* Saved data entries *

· · ·

/-! ### setPresence -/

@[simp] theorem State.setPresence_link (b : Bay) (p : Bool) : (s.setPresence b p).link = s.link := rfl
@[simp] theorem State.setPresence_dispatcher (b : Bay) (p : Bool) : (s.setPresence b p).dispatcher = s.dispatcher := rfl
@[simp] theorem State.setPresence_bays (b : Bay) (p : Bool) : (s.setPresence b p).bays = s.bays := rfl
@[simp] theorem State.setPresence_ports (b : Bay) (p : Bool) : (s.setPresence b p).ports = s.ports := rfl
@[simp] theorem State.setPresence_buses (b : Bay) (p : Bool) : (s.setPresence b p).buses = s.buses := rfl
@[simp] theorem State.setPresence_digest (b : Bay) (p : Bool) : (s.setPresence b p).digest = s.digest := rfl
@[simp] theorem State.setPresence_accounts (b : Bay) (p : Bool) : (s.setPresence b p).accounts = s.accounts := rfl
@[simp] theorem State.setPresence_orders (b : Bay) (p : Bool) : (s.setPresence b p).orders = s.orders := rfl
@[simp] theorem State.setPresence_refill (b : Bay) (p : Bool) : (s.setPresence b p).refill = s.refill := rfl
@[simp] theorem State.setPresence_supply (b : Bay) (p : Bool) : (s.setPresence b p).supply = s.supply := rfl
@[simp] theorem State.setPresence_journal (b : Bay) (p : Bool) : (s.setPresence b p).journal = s.journal := rfl
@[simp] theorem State.setPresence_notice (b : Bay) (p : Bool) : (s.setPresence b p).notice = s.notice := rfl
@[simp] theorem State.setPresence_presence (b : Bay) (p : Bool) : (s.setPresence b p).presence = upd s.presence b fun _ => p := rfl
@[simp] theorem State.setPresence_free (b : Bay) (p : Bool) : (s.setPresence b p).free = s.free := rfl
@[simp] theorem State.setPresence_pending (b : Bay) (p : Bool) : (s.setPresence b p).pending = s.pending := rfl

/-! ### Entries read after an update -/

theorem State.bay_modBay (i j : Bay) (f : BayRec → BayRec) :
    (s.modBay i f).bay j = if j = i then f (s.bay i) else s.bay j := upd_get _ _ _ _

@[simp] theorem State.bay_modBay_same (i : Bay) (f : BayRec → BayRec) : (s.modBay i f).bay i = f (s.bay i) :=
  upd_get_same _ _ _

theorem State.account_modAccount (i j : Bay) (f : Account → Account) :
    (s.modAccount i f).account j = if j = i then f (s.account i) else s.account j := upd_get _ _ _ _

@[simp] theorem State.account_modAccount_same (i : Bay) (f : Account → Account) : (s.modAccount i f).account i = f (s.account i) :=
  upd_get_same _ _ _

theorem State.port_modPort (i j : Bay) (f : Port → Port) :
    (s.modPort i f).port j = if j = i then f (s.port i) else s.port j := upd_get _ _ _ _

@[simp] theorem State.port_modPort_same (i : Bay) (f : Port → Port) : (s.modPort i f).port i = f (s.port i) :=
  upd_get_same _ _ _

theorem State.bus_modBus (i j : Bus) (f : BusState → BusState) :
    (s.modBus i f).bus j = if j = i then f (s.bus i) else s.bus j := upd_get _ _ _ _

@[simp] theorem State.bus_modBus_same (i : Bus) (f : BusState → BusState) : (s.modBus i f).bus i = f (s.bus i) :=
  upd_get_same _ _ _

theorem State.markOrders_modOrders (i j : Bay) (f : List MarkOrder → List MarkOrder) :
    (s.modOrders i f).markOrders j = if j = i then f (s.markOrders i) else s.markOrders j := upd_get _ _ _ _

@[simp] theorem State.markOrders_modOrders_same (i : Bay) (f : List MarkOrder → List MarkOrder) : (s.modOrders i f).markOrders i = f (s.markOrders i) :=
  upd_get_same _ _ _

theorem State.context_modContext (i j : Bay) (f : Context → Context) :
    (s.modContext i f).context j = if j = i then f (s.context i) else s.context j := upd_get _ _ _ _

@[simp] theorem State.context_modContext_same (i : Bay) (f : Context → Context) : (s.modContext i f).context i = f (s.context i) :=
  upd_get_same _ _ _

@[simp] theorem State.bay_modAccount (b : Bay) (f : Account → Account) (j : Bay) : (s.modAccount b f).bay j = s.bay j := rfl
@[simp] theorem State.bay_modPort (b : Bay) (f : Port → Port) (j : Bay) : (s.modPort b f).bay j = s.bay j := rfl
@[simp] theorem State.bay_modBus (n : Bus) (f : BusState → BusState) (j : Bay) : (s.modBus n f).bay j = s.bay j := rfl
@[simp] theorem State.bay_modOrders (b : Bay) (f : List MarkOrder → List MarkOrder) (j : Bay) : (s.modOrders b f).bay j = s.bay j := rfl
@[simp] theorem State.bay_modDigest (f : Digest → Digest) (j : Bay) : (s.modDigest f).bay j = s.bay j := rfl
@[simp] theorem State.bay_modContext (b : Bay) (f : Context → Context) (j : Bay) : (s.modContext b f).bay j = s.bay j := rfl
@[simp] theorem State.bay_modJournal (f : Journal → Journal) (j : Bay) : (s.modJournal f).bay j = s.bay j := rfl
@[simp] theorem State.bay_modNotice (f : NoticeUnit → NoticeUnit) (j : Bay) : (s.modNotice f).bay j = s.bay j := rfl
@[simp] theorem State.bay_modRefill (f : RefillWatch → RefillWatch) (j : Bay) : (s.modRefill f).bay j = s.bay j := rfl
@[simp] theorem State.bay_modSupply (f : Supply → Supply) (j : Bay) : (s.modSupply f).bay j = s.bay j := rfl
@[simp] theorem State.bay_modLink (f : Link → Link) (j : Bay) : (s.modLink f).bay j = s.bay j := rfl
@[simp] theorem State.bay_modDispatcher (f : Dispatcher → Dispatcher) (j : Bay) : (s.modDispatcher f).bay j = s.bay j := rfl
@[simp] theorem State.bay_modSettings (f : Settings → Settings) (j : Bay) : (s.modSettings f).bay j = s.bay j := rfl
@[simp] theorem State.bay_setPresence (b : Bay) (p : Bool) (j : Bay) : (s.setPresence b p).bay j = s.bay j := rfl

@[simp] theorem State.account_modBay (b : Bay) (f : BayRec → BayRec) (j : Bay) : (s.modBay b f).account j = s.account j := rfl
@[simp] theorem State.account_modPort (b : Bay) (f : Port → Port) (j : Bay) : (s.modPort b f).account j = s.account j := rfl
@[simp] theorem State.account_modBus (n : Bus) (f : BusState → BusState) (j : Bay) : (s.modBus n f).account j = s.account j := rfl
@[simp] theorem State.account_modOrders (b : Bay) (f : List MarkOrder → List MarkOrder) (j : Bay) : (s.modOrders b f).account j = s.account j := rfl
@[simp] theorem State.account_modDigest (f : Digest → Digest) (j : Bay) : (s.modDigest f).account j = s.account j := rfl
@[simp] theorem State.account_modContext (b : Bay) (f : Context → Context) (j : Bay) : (s.modContext b f).account j = s.account j := rfl
@[simp] theorem State.account_modJournal (f : Journal → Journal) (j : Bay) : (s.modJournal f).account j = s.account j := rfl
@[simp] theorem State.account_modNotice (f : NoticeUnit → NoticeUnit) (j : Bay) : (s.modNotice f).account j = s.account j := rfl
@[simp] theorem State.account_modRefill (f : RefillWatch → RefillWatch) (j : Bay) : (s.modRefill f).account j = s.account j := rfl
@[simp] theorem State.account_modSupply (f : Supply → Supply) (j : Bay) : (s.modSupply f).account j = s.account j := rfl
@[simp] theorem State.account_modLink (f : Link → Link) (j : Bay) : (s.modLink f).account j = s.account j := rfl
@[simp] theorem State.account_modDispatcher (f : Dispatcher → Dispatcher) (j : Bay) : (s.modDispatcher f).account j = s.account j := rfl
@[simp] theorem State.account_modSettings (f : Settings → Settings) (j : Bay) : (s.modSettings f).account j = s.account j := rfl
@[simp] theorem State.account_setPresence (b : Bay) (p : Bool) (j : Bay) : (s.setPresence b p).account j = s.account j := rfl

@[simp] theorem State.port_modBay (b : Bay) (f : BayRec → BayRec) (j : Bay) : (s.modBay b f).port j = s.port j := rfl
@[simp] theorem State.port_modAccount (b : Bay) (f : Account → Account) (j : Bay) : (s.modAccount b f).port j = s.port j := rfl
@[simp] theorem State.port_modBus (n : Bus) (f : BusState → BusState) (j : Bay) : (s.modBus n f).port j = s.port j := rfl
@[simp] theorem State.port_modOrders (b : Bay) (f : List MarkOrder → List MarkOrder) (j : Bay) : (s.modOrders b f).port j = s.port j := rfl
@[simp] theorem State.port_modDigest (f : Digest → Digest) (j : Bay) : (s.modDigest f).port j = s.port j := rfl
@[simp] theorem State.port_modContext (b : Bay) (f : Context → Context) (j : Bay) : (s.modContext b f).port j = s.port j := rfl
@[simp] theorem State.port_modJournal (f : Journal → Journal) (j : Bay) : (s.modJournal f).port j = s.port j := rfl
@[simp] theorem State.port_modNotice (f : NoticeUnit → NoticeUnit) (j : Bay) : (s.modNotice f).port j = s.port j := rfl
@[simp] theorem State.port_modRefill (f : RefillWatch → RefillWatch) (j : Bay) : (s.modRefill f).port j = s.port j := rfl
@[simp] theorem State.port_modSupply (f : Supply → Supply) (j : Bay) : (s.modSupply f).port j = s.port j := rfl
@[simp] theorem State.port_modLink (f : Link → Link) (j : Bay) : (s.modLink f).port j = s.port j := rfl
@[simp] theorem State.port_modDispatcher (f : Dispatcher → Dispatcher) (j : Bay) : (s.modDispatcher f).port j = s.port j := rfl
@[simp] theorem State.port_modSettings (f : Settings → Settings) (j : Bay) : (s.modSettings f).port j = s.port j := rfl
@[simp] theorem State.port_setPresence (b : Bay) (p : Bool) (j : Bay) : (s.setPresence b p).port j = s.port j := rfl

@[simp] theorem State.bus_modBay (b : Bay) (f : BayRec → BayRec) (j : Bus) : (s.modBay b f).bus j = s.bus j := rfl
@[simp] theorem State.bus_modAccount (b : Bay) (f : Account → Account) (j : Bus) : (s.modAccount b f).bus j = s.bus j := rfl
@[simp] theorem State.bus_modPort (b : Bay) (f : Port → Port) (j : Bus) : (s.modPort b f).bus j = s.bus j := rfl
@[simp] theorem State.bus_modOrders (b : Bay) (f : List MarkOrder → List MarkOrder) (j : Bus) : (s.modOrders b f).bus j = s.bus j := rfl
@[simp] theorem State.bus_modDigest (f : Digest → Digest) (j : Bus) : (s.modDigest f).bus j = s.bus j := rfl
@[simp] theorem State.bus_modContext (b : Bay) (f : Context → Context) (j : Bus) : (s.modContext b f).bus j = s.bus j := rfl
@[simp] theorem State.bus_modJournal (f : Journal → Journal) (j : Bus) : (s.modJournal f).bus j = s.bus j := rfl
@[simp] theorem State.bus_modNotice (f : NoticeUnit → NoticeUnit) (j : Bus) : (s.modNotice f).bus j = s.bus j := rfl
@[simp] theorem State.bus_modRefill (f : RefillWatch → RefillWatch) (j : Bus) : (s.modRefill f).bus j = s.bus j := rfl
@[simp] theorem State.bus_modSupply (f : Supply → Supply) (j : Bus) : (s.modSupply f).bus j = s.bus j := rfl
@[simp] theorem State.bus_modLink (f : Link → Link) (j : Bus) : (s.modLink f).bus j = s.bus j := rfl
@[simp] theorem State.bus_modDispatcher (f : Dispatcher → Dispatcher) (j : Bus) : (s.modDispatcher f).bus j = s.bus j := rfl
@[simp] theorem State.bus_modSettings (f : Settings → Settings) (j : Bus) : (s.modSettings f).bus j = s.bus j := rfl
@[simp] theorem State.bus_setPresence (b : Bay) (p : Bool) (j : Bus) : (s.setPresence b p).bus j = s.bus j := rfl

@[simp] theorem State.markOrders_modBay (b : Bay) (f : BayRec → BayRec) (j : Bay) : (s.modBay b f).markOrders j = s.markOrders j := rfl
@[simp] theorem State.markOrders_modAccount (b : Bay) (f : Account → Account) (j : Bay) : (s.modAccount b f).markOrders j = s.markOrders j := rfl
@[simp] theorem State.markOrders_modPort (b : Bay) (f : Port → Port) (j : Bay) : (s.modPort b f).markOrders j = s.markOrders j := rfl
@[simp] theorem State.markOrders_modBus (n : Bus) (f : BusState → BusState) (j : Bay) : (s.modBus n f).markOrders j = s.markOrders j := rfl
@[simp] theorem State.markOrders_modDigest (f : Digest → Digest) (j : Bay) : (s.modDigest f).markOrders j = s.markOrders j := rfl
@[simp] theorem State.markOrders_modContext (b : Bay) (f : Context → Context) (j : Bay) : (s.modContext b f).markOrders j = s.markOrders j := rfl
@[simp] theorem State.markOrders_modJournal (f : Journal → Journal) (j : Bay) : (s.modJournal f).markOrders j = s.markOrders j := rfl
@[simp] theorem State.markOrders_modNotice (f : NoticeUnit → NoticeUnit) (j : Bay) : (s.modNotice f).markOrders j = s.markOrders j := rfl
@[simp] theorem State.markOrders_modRefill (f : RefillWatch → RefillWatch) (j : Bay) : (s.modRefill f).markOrders j = s.markOrders j := rfl
@[simp] theorem State.markOrders_modSupply (f : Supply → Supply) (j : Bay) : (s.modSupply f).markOrders j = s.markOrders j := rfl
@[simp] theorem State.markOrders_modLink (f : Link → Link) (j : Bay) : (s.modLink f).markOrders j = s.markOrders j := rfl
@[simp] theorem State.markOrders_modDispatcher (f : Dispatcher → Dispatcher) (j : Bay) : (s.modDispatcher f).markOrders j = s.markOrders j := rfl
@[simp] theorem State.markOrders_modSettings (f : Settings → Settings) (j : Bay) : (s.modSettings f).markOrders j = s.markOrders j := rfl
@[simp] theorem State.markOrders_setPresence (b : Bay) (p : Bool) (j : Bay) : (s.setPresence b p).markOrders j = s.markOrders j := rfl

@[simp] theorem State.context_modBay (b : Bay) (f : BayRec → BayRec) (j : Bay) : (s.modBay b f).context j = s.context j := rfl
@[simp] theorem State.context_modAccount (b : Bay) (f : Account → Account) (j : Bay) : (s.modAccount b f).context j = s.context j := rfl
@[simp] theorem State.context_modPort (b : Bay) (f : Port → Port) (j : Bay) : (s.modPort b f).context j = s.context j := rfl
@[simp] theorem State.context_modBus (n : Bus) (f : BusState → BusState) (j : Bay) : (s.modBus n f).context j = s.context j := rfl
@[simp] theorem State.context_modOrders (b : Bay) (f : List MarkOrder → List MarkOrder) (j : Bay) : (s.modOrders b f).context j = s.context j := rfl
@[simp] theorem State.context_modJournal (f : Journal → Journal) (j : Bay) : (s.modJournal f).context j = s.context j := rfl
@[simp] theorem State.context_modNotice (f : NoticeUnit → NoticeUnit) (j : Bay) : (s.modNotice f).context j = s.context j := rfl
@[simp] theorem State.context_modRefill (f : RefillWatch → RefillWatch) (j : Bay) : (s.modRefill f).context j = s.context j := rfl
@[simp] theorem State.context_modSupply (f : Supply → Supply) (j : Bay) : (s.modSupply f).context j = s.context j := rfl
@[simp] theorem State.context_modLink (f : Link → Link) (j : Bay) : (s.modLink f).context j = s.context j := rfl
@[simp] theorem State.context_modDispatcher (f : Dispatcher → Dispatcher) (j : Bay) : (s.modDispatcher f).context j = s.context j := rfl
@[simp] theorem State.context_modSettings (f : Settings → Settings) (j : Bay) : (s.modSettings f).context j = s.context j := rfl
@[simp] theorem State.context_setPresence (b : Bay) (p : Bool) (j : Bay) : (s.setPresence b p).context j = s.context j := rfl

@[simp] theorem State.settings_modSettings (f : Settings → Settings) : (s.modSettings f).settings = f s.settings := rfl
@[simp] theorem State.settings_modBay (b : Bay) (f : BayRec → BayRec) : (s.modBay b f).settings = s.settings := rfl
@[simp] theorem State.settings_modAccount (b : Bay) (f : Account → Account) : (s.modAccount b f).settings = s.settings := rfl
@[simp] theorem State.settings_modPort (b : Bay) (f : Port → Port) : (s.modPort b f).settings = s.settings := rfl
@[simp] theorem State.settings_modBus (n : Bus) (f : BusState → BusState) : (s.modBus n f).settings = s.settings := rfl
@[simp] theorem State.settings_modOrders (b : Bay) (f : List MarkOrder → List MarkOrder) : (s.modOrders b f).settings = s.settings := rfl
@[simp] theorem State.settings_modDigest (f : Digest → Digest) : (s.modDigest f).settings = s.settings := rfl
@[simp] theorem State.settings_modContext (b : Bay) (f : Context → Context) : (s.modContext b f).settings = s.settings := rfl
@[simp] theorem State.settings_modJournal (f : Journal → Journal) : (s.modJournal f).settings = s.settings := rfl
@[simp] theorem State.settings_modNotice (f : NoticeUnit → NoticeUnit) : (s.modNotice f).settings = s.settings := rfl
@[simp] theorem State.settings_modRefill (f : RefillWatch → RefillWatch) : (s.modRefill f).settings = s.settings := rfl
@[simp] theorem State.settings_modSupply (f : Supply → Supply) : (s.modSupply f).settings = s.settings := rfl
@[simp] theorem State.settings_modLink (f : Link → Link) : (s.modLink f).settings = s.settings := rfl
@[simp] theorem State.settings_setPresence (b : Bay) (p : Bool) : (s.setPresence b p).settings = s.settings := rfl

· · ·

* EXERCISE PROMPT *
All lines above from the line with "(s.modNotice f).bus j = s.bus j := rfl" through the line with "p).bus j = s.bus j := rfl", both included, are to be set down exactly, with nothing else.

* EXERCISE OUTPUT *
@[simp] theorem State.bus_modNotice (f : NoticeUnit → NoticeUnit) (j : Bus) : (s.modNotice f).bus j = s.bus j := rfl
@[simp] theorem State.bus_modRefill (f : RefillWatch → RefillWatch) (j : Bus) : (s.modRefill f).bus j = s.bus j := rfl
@[simp] theorem State.bus_modSupply (f : Supply → Supply) (j : Bus) : (s.modSupply f).bus j = s.bus j := rfl
@[simp] theorem State.bus_modLink (f : Link → Link) (j : Bus) : (s.modLink f).bus j = s.bus j := rfl
@[simp] theorem State.bus_modDispatcher (f : Dispatcher → Dispatcher) (j : Bus) : (s.modDispatcher f).bus j = s.bus j := rfl
@[simp] theorem State.bus_modSettings (f : Settings → Settings) (j : Bus) : (s.modSettings f).bus j = s.bus j := rfl
@[simp] theorem State.bus_setPresence (b : Bay) (p : Bool) (j : Bus) : (s.setPresence b p).bus j = s.bus j := rfl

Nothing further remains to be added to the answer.